Data and Variables • Provisional figures of 2011 population census. • The following 7 variables can be estimated: • Population density • Age composition index (P0-6/P) • Age composition index (P0-6/P7+) • Population sex ratio • Child sex ratio • Fertility index (P0-6/F7+)
Results • All the six variables vary widely across the districts. • The pattern of distribution is different for different variables. • The distribution of population density is highly skewed with a very high value of kurtosis. • In 11 districts, population density is more than 10 thousand persons per sq km.
Results • District Mumbai in Maharashtra has the highest population density in the country – more than 50 thousand per sq km. • In all districts of Delhi, population density is more than 3500 per sq km. • The distribution of the index of age composition and the index of fertility is very similar across districts.
Results • The skewness in the distribution of the two variables across districts is positive but not very large. • The Kurtosis is negative meaning that there is no district with exceptionally high value of these indexes. • The distribution of districts by sex ratio has been found to be negatively skewed.
Results • There are some districts with extremely low proportion of females to males. • In 9 districts, the sex ratio is less than 800 females for every 1000 males. • In Daman and Diu, there are only 533 females for every 1000 males. • In 101 districts, females outnumbered males at the 2011 population census.
Results • The distribution of child sex ratio is more sharply negatively skewed than the population sex ratio. • There are however only 6 districts where the child sex ratio is estimated to be less than 800. Four of these 6 districts are in Haryana. • There are only three districts where female children outnumbered males children.
Results • The distribution of the sex ratio of the population aged 7 years and above is very much similar to the sex ratio of the total population. • In Daman and Diu, there are less than 500 females 7+ for every 1000 males 7+. • In 117 districts, females outnumber males in this age group with Mahe leading the list.
Results • The district level diversity is the highest in case of population density but lowest in case of the sex ratio of the population aged 0-6 years. • The kernel density plots confirm this observation. These plots are always positively skewed because the diversity index used in the present analysis is by definition always positive.
Results • Most of the demographic diversity is the result of extreme situation in only a few districts. • Only 10 per cent of the districts account for • 75 per cent of the diversity in population density. • 52 per cent of the diversity in age structure. • 55 per cent of the diversity in population sex ratio. • 49 per cent of the diversity in child sex ratio. • 66 per cent of the diversity in sex ratio 7+. • 49 per cent of the diversity in fertility index.
Results • In case of population density, within state variation accounts for 52 per cent of the total inter-district diversity in the country. • In case of fertility index more than 71 per cent of the diversity is accounted by between state variations. • Between state component is larger than within state component in five variables.
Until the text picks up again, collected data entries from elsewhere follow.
/-- What the home of a header does for a command (R319, R320, R326): a PUBLISH formats or begins to wait, a reader samples FRONT and is counted, a
writer takes the back backing and is counted. -/
def State.headerAct (s : State) (id : Nat) (cmd : EngCmd) (pa : Nat) : State :=
  if s.headerHeld cmd pa then s
  else if cmd.kind = 1 then
    (if cmd.desc.getD 0 0 = 0 then s.setPhase id cmd (.publishing s.tick)
     else if bf (s.readWord (pa + 16)) 47 0 ≠ 0 then s.completeCommand id cmd 6
     else (s.formatHeader pa (bf (cmd.desc.getD 1 0) 31 0)).completeCommand id cmd 0)
  else if bf (s.readWord (pa + 8)) 39 0 ≠ 256 * cmd.units then s.completeCommand id cmd 6
  else if cmd.sbuf then
    let cmd1 := { cmd with front := s.headerFront pa }
    (s.bumpRd pa cmd1.front 1).askEntry id cmd1 (s.commandCores cmd1)
  else
    let cmd1 := { cmd with front := 1 - s.headerFront pa }
    (s.bumpHeader pa 47 32 1).askEntry id cmd1 (s.commandCores cmd1)

/-- The access to a header in another package leaves for it, and how it ends there is a free value (log 19, DESIGN CHOICE). -/
def State.foreignHeader (s : State) (id : Nat) (cmd : EngCmd) (ga : Word) : State :=
  let op := if cmd.kind = 1 then (if cmd.desc.getD 0 0 = 0 then 3 else 4) else if cmd.sbuf then 1 else 2
  let n := if cmd.kind = 1 then bf (cmd.desc.getD 1 0) 31 0 else cmd.units
  let x := (Config.freeWord s.free).toNat
  let code := [0, 2, 5, 6].getD (x % 4) 0
  let s1 := s.fresh.toPeer cmd ga (.engine op ga n)
  if cmd.kind = 1 then s1.completeCommand id cmd code
  else if code = 0 then s1.askEntry id { cmd with front := x / 4 % 2 } (s.commandCores cmd)
  else s1.failMembers id (fun _ => true) code

/-- BUFFER_HEADER_ACCESS (R319, R326). -/
def execBufferHeaderAccess (id : Nat) (s : State) : Result :=
  .next (match s.engine.find id with
    | some cmd =>
      (match cmd.phase, cmd.header with
       | .header, .at_ pa =>
         if !s.answers cmd.enginePart cmd.engineCore (homeOf pa) then s.failMembers id (fun _ => true) 5
         else if s.headerHeld cmd pa || s.engineWaits cmd.engineCore (homeOf pa) then s
         else s.throughChannel cmd.engineCore (.engine id) pa (fun s => s.headerAct id cmd pa)
       | .header, .foreign ga =>
         if !s.peerOpen (gaPkg ga) then s.failMembers id (fun _ => true) 5
         else if s.portDrains (gaPkg ga) then s
         else s.foreignHeader id cmd ga
       | _, _ => s)
    | none => s)

/-- PUBLISH_FLIP (R326): once earlier writers have retired, FRONT flips and VERSION advances. -/
def execPublishFlip (id : Nat) (s : State) : Result :=
  .next (match s.engine.find id with
    | some cmd =>
      (match cmd.phase, cmd.header with
       | .publishing n, .at_ pa =>
         if s.headerWr pa ≠ 0 ∨ s.publishWaits pa n = true then s
         else s.throughChannel cmd.engineCore (.engine id) pa (fun s => (s.flipHeader pa).completeCommand id cmd 0)
       | _, _ => s)
    | none => s)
Conclusions • Most of the demographic diversity is the result of the demographic situation in a few districts of the country. • This observation bears significance in the context of the persistence of social, economic, cultural and ecological diversity of the country. • Despite this diversity, the demographic situation is similar in most of the districts.
Conclusions • In general, the inter-district diversity is largely the result of the diversity across states. Within states, the diversity across the districts is relatively low. • Demographic diversity across states in India is well known. • Provisional results of 2011 population census confirm that this diversity continue to persist.